Au point du jour, un camion s'arrête devant une terrasse de café dont les chaises gisent, pieds en l'air, sur les tables. Le signal sonore indiquant qu'un poids lourd recule, résonne dans la rue déserte. Une immense caisse en bois, maintenue par quatre sangles épaisses et rouges, se dresse au milieu du plateau. Trois individus au physique imposant s'extirpent de la cabine et s'affairent autour du camion. Quelques instants plus tard, le bras mécanique se met en branle.

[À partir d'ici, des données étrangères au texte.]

-- ==== Sys2Proof/Machine/PersOps.lean ====
section
/-! DEFINITION. Personality images, the store, bindings and Mirage (file 05). -/

namespace Sys2Proof.Machine

/-! ## Images (R252 to R258, R261) -/

/-- The little-endian field of `n` bytes at a header offset (R252). -/
def Image.u (i : Image) (off n : Nat) : Nat := ofLe (slice i.hdr off n)

/-- A field of the declaration (R256). -/
def Image.decl (i : Image) (off n : Nat) : Nat := i.u (0x80 + off) n

def Image.cycBudget (i : Image) : Nat := i.decl 0x00 4
def Image.periodNs (i : Image) : Nat := i.decl 0x04 4
def Image.boundaryMax (i : Image) : Nat := i.decl 0x0C 2
def Image.dirtyRate (i : Image) : Nat := i.decl 0x0E 2
def Image.bankNeed (i : Image) : Nat := i.decl 0x10 2
def Image.quota (i : Image) : Nat := i.decl 0x12 2
def Image.mdbUsed (i : Image) : Nat := i.decl 0x17 1
def Image.psqUsed (i : Image) : Nat := i.decl 0x18 4
def Image.migratable (i : Image) : Bool := i.decl 0x1C 1 == 1
def Image.hooks (i : Image) : Nat := i.decl 0x1E 2
def Image.paramOff (i : Image) : Nat := i.decl 0x20 4
def Image.paramLen (i : Image) : Nat := i.decl 0x24 4

/-- The next multiple of 64 (R253). -/
def pad64 (n : Nat) : Nat := (n + 63) / 64 * 64

/-- Where the IMEM and DMEM sections begin in an image file, and where it ends (R253). -/
def imageLayout (capsLen imemLen dinitLen : Nat) : Nat × Nat × Nat :=
  let i := pad64 (640 + capsLen)
  let d := pad64 (i + imemLen)
  (i, d, d + dinitLen)

/-- The image a file holds. -/
def parseImage (bs : List Byte) : Image :=
  let h := bs.take 640
  let u := fun (o : Nat) => ofLe (slice h o 4)
  let (i, d, _) := imageLayout (u 0x1C) (u 0x10) (u 0x14)
  ⟨u 8, h, slice bs 640 (u 0x1C), slice bs i (u 0x10), slice bs d (u 0x14), []⟩

def allZero (bs : List Byte) : Bool := bs.all (· == 0)

/-- The header fields lie in the ranges of R252; START_PC, SP_TOP, STACK_LIMIT and WDOG_US fit the registers they become. -/
def headerOk (i : Image) (total : Nat) : Bool :=
  let imem := i.u 0x10 4
  let dinit := i.u 0x14 4
  let off := i.u 0x18 4
  let caps := i.u 0x1C 4
  i.hdr.length == 640 && i.u 0 4 == 0x4B504931 && i.u 4 2 == 2 && i.u 6 2 == 0x280 && i.id != 0 &&
    imem % 8 == 0 && decide (8 ≤ imem) && decide (imem ≤ 0x20000) && dinit % 8 == 0 && decide (dinit ≤ 0x20000) &&
    off % 8 == 0 && decide (off + dinit ≤ 0x20000) && caps % 8 == 0 && decide (caps ≤ 0x1000) &&
    i.u 0x20 4 % 8 == 0 && decide (i.u 0x20 4 < 0x20000) && decide (i.u 0x24 4 ≤ 0x4000) && decide (i.u 0x28 4 < 0x4000) &&
    decide (i.u 0x2C 4 < 0x10000) && allZero (slice i.hdr 0x34 76) && allZero (slice i.hdr 0x1F1 15) &&
    allZero (slice i.hdr 0x260 32) && decide ((imageLayout caps imem dinit).2.2 ≤ total)

/-- The declaration passes R257 and R258. -/
def declOk (i : Image) : Bool :=
  let off := i.paramOff
  let len := i.paramLen
  let bmax := i.boundaryMax
  (i.periodNs == 0 || (decide (2 * i.cycBudget ≤ i.periodNs) && decide ((i.periodNs + 999) / 1000 ≤ bmax))) &&
    decide (1 ≤ bmax) && decide (bmax ≤ 10000) && decide (i.dirtyRate ≤ 1024) && decide (i.bankNeed ≤ 32) &&
    decide (16 ≤ i.quota) && decide (i.quota ≤ 8192) && decide (i.decl 0x1C 1 ≤ 1) && i.decl 0x1D 1 == 0 &&
    decide (i.hooks < 256) && off % 64 == 0 && len % 64 == 0 && decide (64 ≤ len) && decide (len ≤ 4096) &&
    decide (off + len ≤ 0x20000) && allZero (slice i.hdr 0xA8 88) &&
    !(decide (off < 8 * i.u 0x24 4) && decide (8 * i.u 0x28 4 < off + len))

/-- The section hashes match and the padding is 0 (R253, R255). -/
def sectionsOk (i : Image) (bs : List Byte) : Bool :=
  let (im, d, _) := imageLayout i.caps.length i.imem.length i.dinit.length
  Config.sha384 i.imem == slice i.hdr 0x100 48 && Config.sha384 i.dinit == slice i.hdr 0x130 48 &&
    Config.sha384 i.caps == slice i.hdr 0x160 48 &&
    allZero (slice bs (640 + i.caps.length) (im - (640 + i.caps.length))) &&
    allZero (slice bs (im + i.imem.length) (d - (im + i.imem.length)))

/-- The signer's key is accepted: it is the fused one, or an unrevoked entry of the key table (R254). -/
def State.keyOk (s : State) (pub : List Byte) : Bool :=
  let h := Config.sha384 pub
  h == Config.fusedKeyHash () || s.nvm.keys.any fun k => k.1 == h && !k.2

def Image.pubKey (i : Image) : List Byte := slice i.hdr 0x190 97

def Image.sigOk (i : Image) : Bool := Config.ecdsaOk i.pubKey (i.hdr.take 0x200) (slice i.hdr 0x200 96)

/-- The banks an image occupies (R266). -/
def Image.banksNeeded (i : Image) : Nat :=
  (640 + pad64 i.caps.length + pad64 i.imem.length + pad64 i.dinit.length + 0x1FFFF) / 0x20000

def State.image (s : State) (id : Nat) : Option Image := s.pers.images.find? (·.id == id)

/-- The image a slot is bound to. -/
def State.slotImage (s : State) (l : Nat) : Option Image :=
  if (s.slot l).bound then s.image (s.slot l).img else none

/-- A capability record (R261): identifier, lowest and highest level, REQUIRED. -/
structure CapRec where
  id : Nat
  low : Nat
  high : Nat
  required : Bool
  deriving DecidableEq, Repr

/-- The records of a list of bytes, 8 each (R261). -/
def capRecs (bs : List Byte) : List CapRec :=
  (List.range (bs.length / 8)).map fun k =>
    let v := ofLe (slice bs (8 * k) 8)
    ⟨v % 2 ^ 16, bitsOf v 23 16, bitsOf v 31 24, bitOf v 32⟩

/-- The level chosen for a record of the image against the host's records: none where they share no level (R262). -/
def chooseLevel (r : CapRec) (host : List CapRec) : Option Nat :=
  match host.find? (·.id == r.id) with
  | none => none
  | some h =>
    let top := min r.high h.high
    if max r.low h.low ≤ top then some top else none

/-- A REQUIRED capability has no common level (R263). -/
def noCommon (own host : List CapRec) : Bool := own.any fun r => r.required && (chooseLevel r host).isNone

/-- The capability words of the parameter block (R262). -/
def levelWords (own host : List CapRec) : List Nat :=
  ((own.filter fun r => host.any (·.id == r.id)).map fun r => r.id + 2 ^ 16 * (chooseLevel r host).getD 0) ++ [0]

/-- The functions for which a personality offers a host-assisted mode (R256, R264). -/
def Image.hookList (i : Image) : List Nat := (List.range 8).filter fun k => bitOf i.hooks k

/-- The mode in force of a function (R356). -/
def State.funcHost (s : State) (k : Nat) : Bool := s.flag (WADI_FUNC k) WADI_FUNC_CUR

/-- The parameter block (R262, R264). -/
def State.paramBlock (s : State) (i : Image) (host : List CapRec) : List Nat :=
  levelWords (capRecs i.caps) host ++ i.hookList.map fun k => b2n (s.funcHost k)

/-! ## Engines for slots (R183, R312, R327, R328) -/

/-- An engine of the Oasis pool that is idle (R312). -/
def State.idlePe (s : State) (n : Fin 18) : Bool :=
  (s.pe n).state == .idle && !(s.pe n).inReset && (s.pe n).slot.isNone

/-- A slot may use an engine: the forbid mask and the pin allow it (R312, R327, R328). -/
def State.mayUse (s : State) (l : Nat) (n : Fin 18) : Bool :=
  !bitOf (s.rd (WADI_SLOT_CFG l) WADI_SLOT_CFG_FORBID) n &&
    (!s.flag (WADI_SLOT_CFG l) WADI_SLOT_CFG_PIN_EN || s.rd (WADI_SLOT_CFG l) WADI_SLOT_CFG_PIN_ENG == n)

/-- The engine of a list with the highest index, the lowest number among equals (R312). -/
def State.bestOf (s : State) : List (Fin 18) → Option (Fin 18)
  | [] => none
  | n :: ns =>
    match s.bestOf ns with
    | none => some n
    | some m => if s.health kEngine m ≤ s.health kEngine n then some n else some m

/-- The idle engine Wadi chooses for a slot; `worn` also admits worn spares when no other qualifies (R312, R316). -/
def State.placeSlot (s : State) (l : Nat) (worn : Bool) : Option (Fin 18) :=
  let idle := (List.finRange 18).filter fun n => s.idlePe n && s.mayUse l n && !s.mustRetire kEngine n
  match s.bestOf (idle.filter fun n => !s.worn kEngine n) with
  | some n => some n
  | none => if worn then s.bestOf idle else none

/-- A report of Wadi on the EVT rings (R344). The entry's layout is not given: its two payload words are free values, and the
content stands beside it. -/
def State.report (s : State) (kind : Nat) (content : List Nat) : State :=
  let (q2, s1) := s.draw 64
  let (q3, s2) := s1.draw 64
  (s2.event .wadi kind 2 q2 q3).emit (.told kind content)

/-- A pin breaks (R327). -/
def State.breakPin (s : State) (l : Nat) (n cause : Nat) : State :=
  if s.flag (WADI_SLOT_CFG l) WADI_SLOT_CFG_PIN_EN then
    (s.wr (WADI_SLOT_CFG l) WADI_SLOT_CFG_PIN_EN 0).report 0x69 [l, n, cause]
  else s

/-- The pinned engine of a slot has failed or is below its retirement threshold (R327). -/
def State.pinBroken (s : State) (l : Nat) : Bool :=
  let n := s.rd (WADI_SLOT_CFG l) WADI_SLOT_CFG_PIN_ENG
  s.flag (WADI_SLOT_CFG l) WADI_SLOT_CFG_PIN_EN &&
    (if h : n < 18 then (s.pe ⟨n, h⟩).state == .failed || s.mustRetire kEngine n else false)

/-! ## Loading an engine (R268, R270) -/

/-- Write the parameter block into DMEM. -/
def Mem.putWords (m : Mem) (a : Nat) : List Nat → Mem
  | [] => m
  | w :: ws => Mem.putWords (m.putBytes a (leBytes 4 w)) (a + 4) ws

/-- Write IMEM: the section from address 0 up, each word with fresh check bits (R72, R268). -/
def Mem.loadImage (m : Mem) (bs : List Byte) : Mem :=
  { m with bad := m.bad.filter fun w => decide (bs.length ≤ 8 * w) }.putBytes 0 bs

/-- PE registers of step 1 of R270. -/
def State.peRegs (s : State) (n : Fin 18) (i : Image) : State :=
  (((s.setReg (PE_START_PC n) (BitVec.ofNat 32 (i.u 0x20 4))).wr (PE_SP_INIT n) PE_SP_INIT_TOP (i.u 0x24 4)).wr
    (PE_STACK_LIMIT n) PE_STACK_LIMIT_LIMIT (i.u 0x28 4)).wr (PE_WDOG n) PE_WDOG_TIMEOUT (i.u 0x2C 4)

/-- Steps 2 to 5 of R270 and the slot map entry: the engine is then LOADED, at START_PC and SP_TOP. -/
def State.loadPe (s : State) (n : Fin 18) (l : Fin 16) (i : Image) (params : List Nat) : State :=
  let s1 := s.onPe n fun e =>
    { e with
      imem := e.imem.loadImage i.imem
      dmem := (Mem.zeroed.putBytes (i.u 0x18 4) i.dinit).putWords i.paramOff params
      slot := some l }
  let s2 := (s1.setReg (PE_IMG_ID n) (BitVec.ofNat 32 i.id)).peClear n
  { s2 with lastPe := SMap.set (fun _ => 0) s2.lastPe l n }

/-- The capability words and hook words that the slot's parameter block held (R262, R264). -/
def State.keptParams (s : State) (l : Nat) (i : Image) : List Nat :=
  (s.slot l).caps ++ i.hookList.map fun k => b2n (s.funcHost k)

/-- A binding starts its engine: at once in RUN, DEGRADED and SAFE, else at the transition (R271). -/
def State.startBinding (s : State) (l : Nat) (n : Fin 18) : State :=
  if s.mode == .config then s.setSlot l { s.slot l with startPend := true } else s.peStart n

/-! ## Banks (R377, R378) -/

/-- Logical banks with no owner and no handover. -/
def State.unowned (s : State) : List Nat :=
  (List.range 64).filter fun b => s.owner b == 0 && !(s.mem.queued.any fun q => q.1 == b) &&
    (match s.mem.handover with | some h => h.bank != b | none => true)

/-- The supervisor clears the lowest unowned banks and hands them to an owner. -/
def State.grantBanks (s : State) (o : Nat) (bs : List Nat) : State :=
  bs.foldl (fun t b =>
    let p := t.physOf false b
    (t.setBank false p { t.bank false p with mem := Mem.zeroed }).supHandover b o) s

/-- The banks of an owner go back to no owner. -/
def State.releaseBanks (s : State) (o : Nat) : State :=
  (List.range 64).foldl (fun t b => if t.owner b = o then t.supHandover b 0 else t) s

/-- The bytes of an image in the banks of the store. -/
def State.storeBanks (s : State) (bs : List Byte) : List Nat → State
  | [] => s
  | b :: rest =>
    let p := s.physOf false b
    State.storeBanks (s.setBank false p { s.bank false p with mem := Mem.zeroed.putBytes 0 (bs.take 0x20000) })
      (bs.drop 0x20000) rest

/-- The quota of a slot: refused where the pool would fall below its use (R604). -/
def State.setQuota (s : State) (l q : Nat) : State :=
  if s.quotaFits (s.slotQuota l) q then s.wr (SWC_SLOT_BUF l) SWC_SLOT_BUF_QUOTA q
  else s.raise .swc F_SWC_QUOTA_CFG [2 ^ 8 + l]

/-! ## Unbinding (R273) -/

/-- Steps of R273 after the stop, or after BOUNDARY_MAX. -/
def State.unbindNow (s : State) (l : Nat) (ring : Nat) (forced : Bool) : State :=
  let x := s.slot l
  let s1 := match s.servingPe l with
    | some n =>
      let t := (s.setReg (PE_IMG_ID n) 0).peReset n false
      (t.peResetDone n).onPe n fun e => { e with slot := none }
    | none => s
  let s2 := ((s1.dropSlot l).releaseBanks (0x10 + l)).seqRelease x.psq
  ((s2.wr (SWC_SLOT_BUF l) SWC_SLOT_BUF_QUOTA 0).setSlot l SlotSt.free).outageEnd (outSlot l)
    |>.finish ring 0x46 stOk (b2n forced)

/-- The engine of a slot runs or waits. -/
def State.executing (s : State) (n : Fin 18) : Bool := (s.pe n).state == .run || (s.pe n).state == .wait

/-- A slot that is being unbound: its engine has stopped, or has nothing to stop (R273). -/
def State.unbindReady (s : State) (l : Nat) : Bool :=
  (s.slot l).unbind.isSome && !(match s.pers.mig with | some m => m.slot.val == l | none => false) &&
    (match s.servingPe l with
     | none => true
     | some n => !(s.executing n) && (s.pe n).state != .halt)

/-- Slots whose unbind can go on (R273). -/
def State.unbindSettle (s : State) : State :=
  (List.range 16).foldl (fun t l =>
    match (t.slot l).unbind with
    | some r => if t.unbindReady l then t.unbindNow l r false else t
    | none => t) s

/-! ## Mirage (R277 to R293) -/

/-- FINAL_MAX: at least 1 and at most 120 (R298). -/
def State.finalMax (s : State) : Nat :=
  let v := s.rd WADI_MIG_CFG WADI_MIG_CFG_FINAL_MAX
  if v = 0 then 1 else if 120 < v then 120 else v

/-- STOP_THR: values above FINAL_MAX act as FINAL_MAX (R298). -/
def State.stopThr (s : State) : Nat := min (s.rd WADI_MIG_CFG WADI_MIG_CFG_STOP_THR) s.finalMax

/-- PASS_MAX: 0 acts as 1 (R298). -/
def State.passMax (s : State) : Nat :=
  let v := s.rd WADI_MIG_CFG WADI_MIG_CFG_PASS_MAX
  if v = 0 then 1 else v

/-- The dirty lines of a migration. -/
def Mig.lines (m : Mig) : List Nat := m.dirty.map Prod.fst

def State.setMig (s : State) (m : Option Mig) : State := { s with pers := { s.pers with mig := m } }

def State.migStat (s : State) (active : Bool) (phase : Nat) : State :=
  (s.wr WADI_MIG_STAT WADI_MIG_STAT_ACTIVE (b2n active)).wr WADI_MIG_STAT WADI_MIG_STAT_PHASE phase

/-- The blackout of R286 runs: the source has stopped with few enough dirty lines. -/
def State.inBlackout (s : State) : Bool :=
  match s.pers.mig with
  | some m => m.phase == .stopwait && (s.pe m.src).state == .stopped && decide (m.lines.length ≤ s.finalMax)
  | none => false

/-- A migration starts: PREPARE (R278, R279). -/
def State.migBegin (s : State) (l : Fin 16) (src tgt : Fin 18) (act prop : Nat) (retire : Bool) (cmds : List Nat) : State :=
  let s1 := (s.onPe tgt fun e => { e with state := .shadow, haltPend := none }).setMig
    (some ⟨l, src, tgt, .prepare, [], act, prop, retire, cmds, []⟩)
  let s2 := [PE_START_PC, PE_SP_INIT, PE_STACK_LIMIT, PE_WDOG, PE_BP].foldl (fun t r => t.setReg (r tgt) (t.reg (r src))) s1
  let s3 := ((s2.migStat true 1).wr WADI_MIG_STAT WADI_MIG_STAT_CAUSE 0).wr WADI_MIG_STAT WADI_MIG_STAT_POISON 0
  let s4 := ((s3.wr WADI_MIG_STAT WADI_MIG_STAT_SLOT l).wr WADI_MIG_STAT WADI_MIG_STAT_TARGET tgt).wr WADI_MIG_STAT
    WADI_MIG_STAT_SOURCE src
  s4.setReg WADI_MIG_DIRTY 0

/-- PE_CTRL bits act in the order of R180; STEP is not among those a migration holds. -/
def State.peCtrl (s : State) (n : Fin 18) (v : Nat) : State :=
  if bitOf v 3 then s.peReset n false
  else if bitOf v 2 then s.peHalt n 1
  else if bitOf v 1 then s.peStop n
  else if bitOf v 0 then s.peStart n else s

Ce sont de vrais professionnels, en un éclair, l'un d'eux escalade l'objet et attache la sangle de la grue à l'anneau métallique fixé sur la boîte. Pendant ce temps, ses collègues se placent pour le premier, au poste de commande et pour le second, un peu en périphérie pour diriger la manœuvre. La voilà, légère comme une plume, survolant avec aisance un véhicule stationné puis entamer doucement sa descente jusqu'au bitume. Sans lui laisser le moindre répit, l'homme resté en périphérie s'approche, pied de biche à la main et commence à l'entreprendre. Arrachées une à une, les planches ne tardent pas à former une rose monstrueuse aux pétales fanés, brulés par le soleil. Soudain, un voile gris et insidieux jaillit dans la fraîcheur matinale. Aussitôt, il recouvre le monde d'une émanation morne et triste, pénétrant peu à peu, les tréfonds de l'âme humaine. Gênés par les épaules massives de l'ouvrier, nous ne verrons pas ce que ces hommes fixent sur la chaussée accompagnés d'un opéra mécanique.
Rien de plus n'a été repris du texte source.